Power Division also did not place an additional burden of Rs 146 billion on consumers associated with Net Hydel Profit (NHP) and requested Nepra to stagger that impact.
"I am afraid that with a major reduction in subsidies coupled with the impact of Covid-19, as well as consistent devaluation of the rupee, the power sector would no longer be able to protect poor consumers using up to 300 units even if there is no increase in tariff," he said.

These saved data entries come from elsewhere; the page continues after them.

-- ==== Sys2Proof/Laws/Exec.lean ====
section
/-! SUPPORT. exec on each family of instructions, and one lemma per shared operation saying everything it
can do: the state it leaves is the old one with the listed fields written. -/

namespace Sys2Proof.Machine

open Sys2Proof

-- exec on the families of Sys2Proof/Syntax.lean

theorem exec_ld (dst r : Reg8) (s : State) : exec (.ld dst r) s = .next (loadReg dst r s) := by
  cases dst <;> cases r <;> rfl
theorem exec_ldImm (dst : Reg8) (v : Byte) (s : State) : exec (.ldImm dst v) s = .next (loadImm dst v s) := by
  cases dst <;> rfl
theorem exec_ldFromHl (dst : Reg8) (s : State) : exec (.ldFromHl dst) s = .next (loadFrom 1 8 dst s.hl s) := by
  cases dst <;> rfl
theorem exec_ldToHl (r : Reg8) (s : State) : exec (.ldToHl r) s = .next (storeTo 1 8 s.hl (s.reg r) s) := by
  cases r <;> rfl
theorem exec_alu (op : AluOp) (r : Reg8) (s : State) : exec (.alu op r) s = .next (aluReg op r s) := by
  cases op <;> cases r <;> rfl
theorem exec_aluHl (op : AluOp) (s : State) : exec (.aluHl op) s = .next (aluMem op s) := by
  cases op <;> rfl
theorem exec_aluImm (op : AluOp) (v : Byte) (s : State) : exec (.aluImm op v) s = .next (aluByte op v s) := by
  cases op <;> rfl
theorem exec_inc (r : Reg8) (s : State) : exec (.inc r) s = .next (stepReg inc8 false r s) := by
  cases r <;> rfl
theorem exec_dec (r : Reg8) (s : State) : exec (.dec r) s = .next (stepReg dec8 true r s) := by
  cases r <;> rfl
theorem exec_ldPair (p : Pair) (w : Word) (s : State) : exec (.ldPair p w) s = .next (loadPair p w s) := by
  cases p <;> rfl
theorem exec_addHl (p : Pair) (s : State) : exec (.addHl p) s = .next (addToHl p s) := by
  cases p <;> rfl
theorem exec_incPair (p : Pair) (s : State) : exec (.incPair p) s = .next (incPairBy1 p s) := by
  cases p <;> rfl
theorem exec_decPair (p : Pair) (s : State) : exec (.decPair p) s = .next (decPairBy1 p s) := by
  cases p <;> rfl
theorem exec_push (p : StackPair) (s : State) : exec (.push p) s = .next (pushPair p s) := by
  cases p <;> rfl
theorem exec_pop (p : StackPair) (s : State) : exec (.pop p) s = .next (popPair p s) := by
  cases p <;> rfl
theorem exec_jrIf (cc : Cond) (e : Byte) (s : State) : exec (.jrIf cc e) s = .next (jumpRelIf cc e s) := by
  cases cc <;> rfl
theorem exec_jpIf (cc : Cond) (t : Word) (s : State) : exec (.jpIf cc t) s = .next (jumpAbsIf cc t s) := by
  cases cc <;> rfl
theorem exec_callIf (cc : Cond) (t : Word) (s : State) : exec (.callIf cc t) s = .next (callAbsIf cc t s) := by
  cases cc <;> rfl
theorem exec_retIf (cc : Cond) (s : State) : exec (.retIf cc) s = .next (returnIf cc s) := by
  cases cc <;> rfl

/-- RST by its field. -/
theorem exec_rst (y : BitVec 3) (s : State) : exec (.rst y) s = .next (restart y s) := by
  rcases y with ⟨⟨n, hn⟩⟩
  have : n < 8 := hn
  interval_cases n <;> rfl

-- the shared operations

theorem State.flagsOf_spec (r : Sum8) (n : Bool) (s : State) :
    s.flagsOf r n = { s with f := packFlags (decide (r.res = 0)) n r.h r.c } := rfl

theorem State.bitwise_spec (res : Byte) (h : Bool) (s : State) :
    s.bitwise res h = { s with a := res, f := packFlags (decide (res = 0)) false h false } := rfl

/-- An 8-bit ALU operation writes A and F and nothing else, and leaves F's low nibble 0. -/
theorem State.alu_spec (op : AluOp) (v : Byte) (s : State) :
    ∃ a f, f &&& 0x0F = 0 ∧ s.alu op v = { s with a := a, f := f } := by
  cases op <;> exact ⟨_, _, packFlags_low .., rfl⟩

/-- The compare writes no register but F. -/
theorem State.alu_cp_spec (v : Byte) (s : State) :
    ∃ f, f &&& 0x0F = 0 ∧ s.alu .cp v = { s with f := f } := ⟨_, packFlags_low .., rfl⟩

theorem aluReg_spec (op : AluOp) (r : Reg8) (s : State) :
    ∃ a f, f &&& 0x0F = 0 ∧
      aluReg op r s = { s with a := a, f := f, pc := s.pc + BitVec.ofNat 16 1, cycles := s.cycles + 4 } := by
  obtain ⟨a, f, h, e⟩ := (s.advance 1).alu_spec op (s.reg r)
  exact ⟨a, f, h, by rw [aluReg, e]; rfl⟩

theorem aluMem_spec (op : AluOp) (s : State) :
    ∃ a f, f &&& 0x0F = 0 ∧
      aluMem op s = { s.afterRead s.hl with
        a := a, f := f, pc := s.pc + BitVec.ofNat 16 1, cycles := s.cycles + 8 } := by
  obtain ⟨a, f, h, e⟩ := ((s.advance 1).afterRead s.hl).alu_spec op (s.readByte s.hl)
  exact ⟨a, f, h, by rw [aluMem, e]; rfl⟩

theorem aluByte_spec (op : AluOp) (v : Byte) (s : State) :
    ∃ a f, f &&& 0x0F = 0 ∧
      aluByte op v s = { s with a := a, f := f, pc := s.pc + BitVec.ofNat 16 2, cycles := s.cycles + 8 } := by
  obtain ⟨a, f, h, e⟩ := (s.advance 2).alu_spec op v
  exact ⟨a, f, h, by rw [aluByte, e]; rfl⟩

theorem stepReg_spec (sum : Byte → Sum8) (n : Bool) (r : Reg8) (s : State) :
    stepReg sum n r s = { s.setReg r (sum (s.reg r)).res with
      f := packFlags (decide ((sum (s.reg r)).res = 0)) n (sum (s.reg r)).h (sum (s.reg r)).c
      pc := s.pc + BitVec.ofNat 16 1, cycles := s.cycles + 4 } := by
  cases r <;> rfl

theorem stepMem_spec (sum : Byte → Sum8) (n : Bool) (s : State) :
    stepMem sum n s = { (s.afterRead s.hl).writeByte s.hl (sum (s.readByte s.hl)).res with
      f := packFlags (decide ((sum (s.readByte s.hl)).res = 0)) n (sum (s.readByte s.hl)).h
        (sum (s.readByte s.hl)).c
      pc := s.pc + BitVec.ofNat 16 1, cycles := s.cycles + 12 } := rfl

theorem loadReg_spec (dst r : Reg8) (s : State) :
    loadReg dst r s = { s.setReg dst (s.reg r) with
      pc := s.pc + BitVec.ofNat 16 1, cycles := s.cycles + 4 } := by
  cases dst <;> rfl

theorem loadImm_spec (dst : Reg8) (v : Byte) (s : State) :
    loadImm dst v s = { s.setReg dst v with pc := s.pc + BitVec.ofNat 16 2, cycles := s.cycles + 8 } := by
  cases dst <;> rfl

theorem loadFrom_spec (n k : Nat) (dst : Reg8) (x : Word) (s : State) :
    loadFrom n k dst x s = { (s.afterRead x).setReg dst (s.readByte x) with
      pc := s.pc + BitVec.ofNat 16 n, cycles := s.cycles + k } := by
  cases dst <;> rfl

theorem storeTo_spec (n k : Nat) (x : Word) (v : Byte) (s : State) :
    storeTo n k x v s = { s.writeByte x v with
      pc := s.pc + BitVec.ofNat 16 n, cycles := s.cycles + k } := rfl

theorem loadPair_spec (p : Pair) (w : Word) (s : State) :
    loadPair p w s = { s.setPair p w with pc := s.pc + BitVec.ofNat 16 3, cycles := s.cycles + 12 } := by
  cases p <;> rfl

theorem incPairBy1_spec (p : Pair) (s : State) :
    incPairBy1 p s = { s.setPair p (s.pair p + 1) with
      pc := s.pc + BitVec.ofNat 16 1, cycles := s.cycles + 8 } := by
  cases p <;> rfl

theorem decPairBy1_spec (p : Pair) (s : State) :
    decPairBy1 p s = { s.setPair p (s.pair p - 1) with
      pc := s.pc + BitVec.ofNat 16 1, cycles := s.cycles + 8 } := by
  cases p <;> rfl

theorem addToHl_spec (p : Pair) (s : State) :
    addToHl p s = { s with
      h := hi8 (add16 s.hl (s.pair p)), l := lo8 (add16 s.hl (s.pair p))
      f := packFlags s.flagZ false (add16Half s.hl (s.pair p)) (add16Carry s.hl (s.pair p))
      pc := s.pc + BitVec.ofNat 16 1, cycles := s.cycles + 8 } := rfl

/-- A push moves SP down by 2 and sends two write requests at the new SP. -/
theorem State.push16_spec (v : Word) (s : State) :
    s.push16 v = { s.writeWord (s.sp - 2) v with sp := s.sp - 2 } := rfl

/-- A pop sends two read requests at SP and moves SP up by 2. -/
theorem State.afterPop_spec (s : State) :
    s.afterPop = { s.afterReadWord s.sp with sp := s.sp + 2 } := rfl

theorem State.callTo_spec (t : Word) (s : State) :
    s.callTo t = { s.writeWord (s.sp - 2) s.pc with sp := s.sp - 2, pc := t } := rfl

theorem State.returnPop_spec (s : State) :
    s.returnPop = { s.afterReadWord s.sp with sp := s.sp + 2, pc := s.popValue } := rfl

/-- A word write sends its two requests low byte first and changes nothing but memory and the bus. -/
theorem State.writeWord_spec (x v : Word) (s : State) :
    s.writeWord x v = { s with
      mem := (s.mem.store x (lo8 v)).store (x + 1) (hi8 v)
      bus := s.bus ++ [.write x (lo8 v) (s.mem.accepts x (lo8 v))] ++
        [.write (x + 1) (hi8 v) ((s.mem.store x (lo8 v)).accepts (x + 1) (hi8 v))] } := rfl

/-- A word read sends its two requests low byte first and changes nothing but a device and the bus. -/
theorem State.afterReadWord_spec (x : Word) (s : State) :
    s.afterReadWord x = { s with
      mem := (s.mem.afterRead x).afterRead (x + 1)
      bus := s.bus ++ [.read x (s.mem.answer x)] ++ [.read (x + 1) ((s.mem.afterRead x).answer (x + 1))] } := rfl

/-- Taking an exception changes the mode alone (spec/60_exceptions.md R301 to R303). -/
theorem State.raise_spec (k : FaultCause) (op : Byte) (s : State) :
    s.raise k op = { s with mode := .faulted k op } := rfl

-- the remaining meanings, each as the old state with fields written

theorem complementA_spec (s : State) :
    complementA s = { s with
      a := ~~~s.a, f := packFlags s.flagZ true true s.flagC
      pc := s.pc + BitVec.ofNat 16 1, cycles := s.cycles + 4 } := rfl

theorem decimalAdjust_spec (s : State) :
    decimalAdjust s = { s with
      a := daaResult s.flagN s.flagH s.flagC s.a
      f := packFlags (decide (daaResult s.flagN s.flagH s.flagC s.a = 0)) s.flagN false
        (daaCarry s.flagN s.flagC s.a)
      pc := s.pc + BitVec.ofNat 16 1, cycles := s.cycles + 4 } := rfl

theorem carryOp_spec (c : Bool) (s : State) :
    carryOp c s = { s with
      f := packFlags s.flagZ false false c, pc := s.pc + BitVec.ofNat 16 1, cycles := s.cycles + 4 } := rfl

theorem rotateA_spec (res : Byte) (out : Bool) (s : State) :
    rotateA res out s = { s with
      a := res, f := packFlags false false false out
      pc := s.pc + BitVec.ofNat 16 1, cycles := s.cycles + 4 } := rfl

Irfan Ali has suggested to his successor, the following steps for consideration; (i) Finance Division may immediately be requested to rationalize the amount of subsidy in the light of Power Division's letter of June 19, 2020;(ii) protection to domestic consumers up to 300 units needs to be ensured and similarly agricultural subsidy needs to be understood as it relates to food prices and not land holdings. (iii) The plan for staggering of cost as prepared by Abid Lodhi and his team at CPPA-G may be reconsidered and revisited keeping in mind the subsequent impact of Covid-19. The plan also envisaged a reduction in the cost of electricity of industrial consumers to ensure increase in industrial demand, keeping in mind our enhanced transmission capability (iii) Based on facts, negotiations with IMF would be essential for revising the circular debt capping plan. It must not be forgotten that blind increase in cost would result in social upheaval and a steep increase in power theft; (iv) Field operations need to be continued unabated which is only possible if merit and support are continued and any spate of politically motivated transfers and postings is resisted steadfastly. It is also important that corrupt elements that were identified and proceeded against are not dealt with leniently.
Insiders, however, told Business Recorder that many of the measures/actions taken have been set aside. Ban on transfers and postings has also been lifted under pressure from political figures who did not succeed during the time of former Secretary.